** MATERIAL SHOWN follows **

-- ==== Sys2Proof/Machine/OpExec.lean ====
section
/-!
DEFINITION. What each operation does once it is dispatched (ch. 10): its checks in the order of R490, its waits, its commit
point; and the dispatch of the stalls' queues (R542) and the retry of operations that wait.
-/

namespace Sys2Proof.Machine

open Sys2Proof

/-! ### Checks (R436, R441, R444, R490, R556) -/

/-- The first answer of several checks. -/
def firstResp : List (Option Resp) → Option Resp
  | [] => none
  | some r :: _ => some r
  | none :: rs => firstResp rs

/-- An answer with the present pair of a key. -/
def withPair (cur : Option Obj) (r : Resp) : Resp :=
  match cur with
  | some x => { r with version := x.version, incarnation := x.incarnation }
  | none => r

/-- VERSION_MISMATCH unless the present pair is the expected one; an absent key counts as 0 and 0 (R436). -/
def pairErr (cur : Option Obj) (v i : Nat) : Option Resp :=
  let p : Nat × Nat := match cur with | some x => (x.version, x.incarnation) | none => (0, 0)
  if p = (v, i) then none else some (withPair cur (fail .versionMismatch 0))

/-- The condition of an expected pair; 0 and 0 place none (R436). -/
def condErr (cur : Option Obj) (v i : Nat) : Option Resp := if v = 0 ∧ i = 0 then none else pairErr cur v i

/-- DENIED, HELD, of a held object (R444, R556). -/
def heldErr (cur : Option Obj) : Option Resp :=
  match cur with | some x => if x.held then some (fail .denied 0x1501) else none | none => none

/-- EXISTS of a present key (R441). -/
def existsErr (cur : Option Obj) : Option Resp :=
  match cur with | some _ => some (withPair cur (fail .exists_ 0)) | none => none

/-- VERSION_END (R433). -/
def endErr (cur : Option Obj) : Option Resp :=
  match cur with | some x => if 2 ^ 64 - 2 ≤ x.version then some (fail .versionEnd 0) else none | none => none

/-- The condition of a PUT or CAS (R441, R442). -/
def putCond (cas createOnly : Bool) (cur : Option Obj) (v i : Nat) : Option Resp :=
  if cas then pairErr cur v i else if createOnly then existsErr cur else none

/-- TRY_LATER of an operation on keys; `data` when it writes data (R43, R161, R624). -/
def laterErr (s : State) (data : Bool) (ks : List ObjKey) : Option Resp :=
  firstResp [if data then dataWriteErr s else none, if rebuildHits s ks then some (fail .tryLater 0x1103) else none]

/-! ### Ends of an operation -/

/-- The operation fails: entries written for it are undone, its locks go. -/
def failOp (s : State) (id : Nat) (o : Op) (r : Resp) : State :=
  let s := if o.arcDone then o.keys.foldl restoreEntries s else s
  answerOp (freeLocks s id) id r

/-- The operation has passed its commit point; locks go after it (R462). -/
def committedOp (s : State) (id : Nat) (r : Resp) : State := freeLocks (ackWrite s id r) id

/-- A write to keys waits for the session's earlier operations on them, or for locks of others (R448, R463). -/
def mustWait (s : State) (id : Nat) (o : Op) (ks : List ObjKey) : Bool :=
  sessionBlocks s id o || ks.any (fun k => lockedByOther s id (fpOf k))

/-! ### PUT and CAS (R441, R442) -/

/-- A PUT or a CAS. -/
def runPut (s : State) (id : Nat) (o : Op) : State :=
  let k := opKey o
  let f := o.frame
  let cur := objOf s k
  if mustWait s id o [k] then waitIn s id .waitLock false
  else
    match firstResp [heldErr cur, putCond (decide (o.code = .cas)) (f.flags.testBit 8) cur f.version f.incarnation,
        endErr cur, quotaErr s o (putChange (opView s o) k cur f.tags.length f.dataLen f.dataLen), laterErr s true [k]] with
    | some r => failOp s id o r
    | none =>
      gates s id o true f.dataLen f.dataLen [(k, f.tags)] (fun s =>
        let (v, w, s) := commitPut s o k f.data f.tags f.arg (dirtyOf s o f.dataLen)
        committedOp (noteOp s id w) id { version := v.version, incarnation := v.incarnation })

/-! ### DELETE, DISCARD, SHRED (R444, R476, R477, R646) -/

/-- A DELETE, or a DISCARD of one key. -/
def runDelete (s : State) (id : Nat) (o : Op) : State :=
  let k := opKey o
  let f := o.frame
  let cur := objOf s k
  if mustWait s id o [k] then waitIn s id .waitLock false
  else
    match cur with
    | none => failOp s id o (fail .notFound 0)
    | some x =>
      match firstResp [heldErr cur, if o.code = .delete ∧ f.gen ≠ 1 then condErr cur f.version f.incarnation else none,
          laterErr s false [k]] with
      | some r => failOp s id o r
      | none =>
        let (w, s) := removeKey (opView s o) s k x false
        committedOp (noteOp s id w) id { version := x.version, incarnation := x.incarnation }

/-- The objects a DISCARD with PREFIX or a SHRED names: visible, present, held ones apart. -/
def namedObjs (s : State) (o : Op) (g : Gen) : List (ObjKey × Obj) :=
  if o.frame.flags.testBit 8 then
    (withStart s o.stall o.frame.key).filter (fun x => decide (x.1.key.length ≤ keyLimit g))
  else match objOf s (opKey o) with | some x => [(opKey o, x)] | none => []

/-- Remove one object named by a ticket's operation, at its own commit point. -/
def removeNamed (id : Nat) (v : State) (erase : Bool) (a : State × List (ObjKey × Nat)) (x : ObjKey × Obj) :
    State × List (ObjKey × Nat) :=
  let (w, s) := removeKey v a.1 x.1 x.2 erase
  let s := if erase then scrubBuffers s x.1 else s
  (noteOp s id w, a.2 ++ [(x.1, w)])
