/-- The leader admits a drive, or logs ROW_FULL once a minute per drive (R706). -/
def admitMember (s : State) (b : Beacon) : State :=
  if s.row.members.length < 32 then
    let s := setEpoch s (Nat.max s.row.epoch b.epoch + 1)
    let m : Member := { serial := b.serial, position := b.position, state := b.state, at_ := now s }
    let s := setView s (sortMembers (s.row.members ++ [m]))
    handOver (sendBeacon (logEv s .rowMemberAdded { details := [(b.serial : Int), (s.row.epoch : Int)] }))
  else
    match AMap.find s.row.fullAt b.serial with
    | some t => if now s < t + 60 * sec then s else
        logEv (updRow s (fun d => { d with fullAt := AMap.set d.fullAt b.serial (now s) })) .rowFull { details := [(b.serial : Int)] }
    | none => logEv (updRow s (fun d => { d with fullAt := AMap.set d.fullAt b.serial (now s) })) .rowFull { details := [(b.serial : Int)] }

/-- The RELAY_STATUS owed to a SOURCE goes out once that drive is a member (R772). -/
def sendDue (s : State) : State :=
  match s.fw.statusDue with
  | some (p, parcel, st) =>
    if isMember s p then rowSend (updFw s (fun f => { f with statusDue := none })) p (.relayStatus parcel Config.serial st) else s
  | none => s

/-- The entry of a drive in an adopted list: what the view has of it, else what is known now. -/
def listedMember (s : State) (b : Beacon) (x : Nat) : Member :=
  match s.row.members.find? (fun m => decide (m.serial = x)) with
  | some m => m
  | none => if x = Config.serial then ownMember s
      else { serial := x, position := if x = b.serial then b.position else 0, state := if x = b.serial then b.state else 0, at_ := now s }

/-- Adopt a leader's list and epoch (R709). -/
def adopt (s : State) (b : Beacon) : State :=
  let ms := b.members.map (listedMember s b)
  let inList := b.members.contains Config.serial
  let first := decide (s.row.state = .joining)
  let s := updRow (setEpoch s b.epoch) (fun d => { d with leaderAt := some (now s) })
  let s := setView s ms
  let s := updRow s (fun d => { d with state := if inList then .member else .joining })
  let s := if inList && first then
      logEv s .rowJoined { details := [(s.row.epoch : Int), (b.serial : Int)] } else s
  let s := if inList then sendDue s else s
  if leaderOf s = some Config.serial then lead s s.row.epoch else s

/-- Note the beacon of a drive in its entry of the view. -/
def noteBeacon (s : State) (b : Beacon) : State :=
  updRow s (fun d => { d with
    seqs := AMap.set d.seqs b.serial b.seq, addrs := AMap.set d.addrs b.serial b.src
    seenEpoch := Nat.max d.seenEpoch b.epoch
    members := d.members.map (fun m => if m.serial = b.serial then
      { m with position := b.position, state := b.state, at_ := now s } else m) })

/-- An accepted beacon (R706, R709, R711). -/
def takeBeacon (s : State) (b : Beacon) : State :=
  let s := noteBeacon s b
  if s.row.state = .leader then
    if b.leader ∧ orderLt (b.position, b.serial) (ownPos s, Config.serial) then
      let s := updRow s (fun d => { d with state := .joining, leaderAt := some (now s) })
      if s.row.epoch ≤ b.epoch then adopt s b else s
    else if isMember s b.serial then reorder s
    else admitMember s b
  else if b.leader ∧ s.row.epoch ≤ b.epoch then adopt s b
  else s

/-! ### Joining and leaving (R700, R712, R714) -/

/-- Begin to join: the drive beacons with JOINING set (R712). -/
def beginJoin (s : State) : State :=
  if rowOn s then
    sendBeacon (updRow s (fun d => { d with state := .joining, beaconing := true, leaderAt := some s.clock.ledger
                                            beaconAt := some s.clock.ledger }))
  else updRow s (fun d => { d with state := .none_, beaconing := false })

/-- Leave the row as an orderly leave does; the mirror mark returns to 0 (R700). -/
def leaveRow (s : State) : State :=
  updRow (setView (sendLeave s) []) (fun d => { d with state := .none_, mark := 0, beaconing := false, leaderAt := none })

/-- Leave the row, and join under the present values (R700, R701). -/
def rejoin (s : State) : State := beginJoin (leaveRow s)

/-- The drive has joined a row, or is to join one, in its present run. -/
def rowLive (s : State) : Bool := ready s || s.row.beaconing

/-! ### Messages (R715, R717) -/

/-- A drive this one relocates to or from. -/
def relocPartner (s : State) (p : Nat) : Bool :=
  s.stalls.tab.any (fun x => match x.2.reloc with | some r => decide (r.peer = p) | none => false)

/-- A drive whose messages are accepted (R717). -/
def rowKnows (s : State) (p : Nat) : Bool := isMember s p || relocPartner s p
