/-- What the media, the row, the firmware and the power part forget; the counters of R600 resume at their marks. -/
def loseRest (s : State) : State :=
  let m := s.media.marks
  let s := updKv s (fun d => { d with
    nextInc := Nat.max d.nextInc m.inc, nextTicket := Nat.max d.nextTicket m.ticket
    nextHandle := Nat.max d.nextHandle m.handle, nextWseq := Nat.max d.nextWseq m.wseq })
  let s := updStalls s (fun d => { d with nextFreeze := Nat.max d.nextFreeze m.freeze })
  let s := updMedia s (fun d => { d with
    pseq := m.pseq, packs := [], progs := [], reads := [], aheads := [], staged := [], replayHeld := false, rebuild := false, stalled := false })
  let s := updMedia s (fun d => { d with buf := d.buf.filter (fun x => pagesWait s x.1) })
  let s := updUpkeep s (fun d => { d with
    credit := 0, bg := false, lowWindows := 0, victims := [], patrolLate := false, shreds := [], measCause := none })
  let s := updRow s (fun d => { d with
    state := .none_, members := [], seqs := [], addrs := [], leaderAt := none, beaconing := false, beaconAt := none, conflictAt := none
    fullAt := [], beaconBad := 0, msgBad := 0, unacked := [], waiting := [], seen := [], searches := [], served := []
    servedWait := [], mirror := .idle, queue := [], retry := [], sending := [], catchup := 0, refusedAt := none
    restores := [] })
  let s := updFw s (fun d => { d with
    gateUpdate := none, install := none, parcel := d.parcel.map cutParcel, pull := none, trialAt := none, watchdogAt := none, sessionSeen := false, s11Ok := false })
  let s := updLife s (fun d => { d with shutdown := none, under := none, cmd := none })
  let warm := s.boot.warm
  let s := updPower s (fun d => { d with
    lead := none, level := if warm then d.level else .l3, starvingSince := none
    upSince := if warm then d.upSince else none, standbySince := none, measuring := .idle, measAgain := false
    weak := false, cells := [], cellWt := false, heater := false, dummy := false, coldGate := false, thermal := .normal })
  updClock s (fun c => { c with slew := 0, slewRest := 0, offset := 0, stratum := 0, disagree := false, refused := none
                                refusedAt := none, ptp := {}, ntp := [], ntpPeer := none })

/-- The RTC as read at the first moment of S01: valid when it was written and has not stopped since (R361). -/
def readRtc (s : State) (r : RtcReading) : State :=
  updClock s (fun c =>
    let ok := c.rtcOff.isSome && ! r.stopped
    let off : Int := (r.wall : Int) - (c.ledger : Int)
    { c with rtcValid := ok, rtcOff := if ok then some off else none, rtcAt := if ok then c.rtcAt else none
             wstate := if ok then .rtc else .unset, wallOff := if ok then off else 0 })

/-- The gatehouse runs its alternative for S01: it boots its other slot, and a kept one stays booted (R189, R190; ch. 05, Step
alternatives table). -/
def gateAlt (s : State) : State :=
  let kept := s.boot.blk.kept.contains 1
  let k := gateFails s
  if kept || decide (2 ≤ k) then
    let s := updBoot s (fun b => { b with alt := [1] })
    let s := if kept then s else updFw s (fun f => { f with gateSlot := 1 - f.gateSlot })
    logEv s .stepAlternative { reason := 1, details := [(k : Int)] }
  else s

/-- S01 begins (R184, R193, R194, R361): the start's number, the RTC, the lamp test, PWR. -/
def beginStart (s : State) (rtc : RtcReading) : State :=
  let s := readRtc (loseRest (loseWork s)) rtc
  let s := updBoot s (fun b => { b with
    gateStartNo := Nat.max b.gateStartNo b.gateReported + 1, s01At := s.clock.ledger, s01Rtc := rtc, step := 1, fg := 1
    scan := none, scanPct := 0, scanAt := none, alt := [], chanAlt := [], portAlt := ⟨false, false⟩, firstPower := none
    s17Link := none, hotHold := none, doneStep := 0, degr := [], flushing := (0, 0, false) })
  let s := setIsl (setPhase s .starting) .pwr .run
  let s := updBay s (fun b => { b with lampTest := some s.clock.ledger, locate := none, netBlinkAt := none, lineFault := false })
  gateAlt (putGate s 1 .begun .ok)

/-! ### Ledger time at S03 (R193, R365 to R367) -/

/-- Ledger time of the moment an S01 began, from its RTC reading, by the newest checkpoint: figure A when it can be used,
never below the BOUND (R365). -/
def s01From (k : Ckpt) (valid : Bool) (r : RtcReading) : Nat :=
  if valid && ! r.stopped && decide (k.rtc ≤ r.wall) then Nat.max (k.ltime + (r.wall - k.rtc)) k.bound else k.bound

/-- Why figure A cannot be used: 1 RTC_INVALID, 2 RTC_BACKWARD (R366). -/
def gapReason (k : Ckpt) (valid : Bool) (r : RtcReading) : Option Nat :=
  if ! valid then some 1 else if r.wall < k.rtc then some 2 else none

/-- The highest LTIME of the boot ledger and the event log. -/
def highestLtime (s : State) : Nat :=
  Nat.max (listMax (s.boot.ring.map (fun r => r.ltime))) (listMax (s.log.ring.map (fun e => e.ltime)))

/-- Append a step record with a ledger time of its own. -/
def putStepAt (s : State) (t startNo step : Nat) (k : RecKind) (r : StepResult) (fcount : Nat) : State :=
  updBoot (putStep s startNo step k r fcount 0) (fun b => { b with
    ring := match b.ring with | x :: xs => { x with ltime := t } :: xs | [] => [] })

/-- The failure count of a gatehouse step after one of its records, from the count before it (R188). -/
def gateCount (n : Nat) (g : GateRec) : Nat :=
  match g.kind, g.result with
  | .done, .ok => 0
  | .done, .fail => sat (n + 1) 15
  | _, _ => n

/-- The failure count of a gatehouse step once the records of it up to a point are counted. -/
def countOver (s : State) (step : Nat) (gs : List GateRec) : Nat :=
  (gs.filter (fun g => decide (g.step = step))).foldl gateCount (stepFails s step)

** End of MATERIAL SHOWN **

### PROMPT
Stop at the line containing "match cur with | some x => if x.held". Please print exactly every line before it from the start of the records, plus that line itself, and nothing else.

### COMPLETED TASK
-- ==== Sys2Proof/Machine/OpExec.lean ====
section
/-!
DEFINITION. What each operation does once it is dispatched (ch. 10): its checks in the order of R490, its waits, its commit
point; and the dispatch of the stalls' queues (R542) and the retry of operations that wait.
-/

namespace Sys2Proof.Machine

open Sys2Proof

/-! ### Checks (R436, R441, R444, R490, R556) -/

/-- The first answer of several checks. -/
def firstResp : List (Option Resp) → Option Resp
  | [] => none
  | some r :: _ => some r
  | none :: rs => firstResp rs

/-- An answer with the present pair of a key. -/
def withPair (cur : Option Obj) (r : Resp) : Resp :=
  match cur with
  | some x => { r with version := x.version, incarnation := x.incarnation }
  | none => r

/-- VERSION_MISMATCH unless the present pair is the expected one; an absent key counts as 0 and 0 (R436). -/
def pairErr (cur : Option Obj) (v i : Nat) : Option Resp :=
  let p : Nat × Nat := match cur with | some x => (x.version, x.incarnation) | none => (0, 0)
  if p = (v, i) then none else some (withPair cur (fail .versionMismatch 0))

/-- The condition of an expected pair; 0 and 0 place none (R436). -/
def condErr (cur : Option Obj) (v i : Nat) : Option Resp := if v = 0 ∧ i = 0 then none else pairErr cur v i

/-- DENIED, HELD, of a held object (R444, R556). -/
def heldErr (cur : Option Obj) : Option Resp :=
  match cur with | some x => if x.held then some (fail .denied 0x1501) else none | none => none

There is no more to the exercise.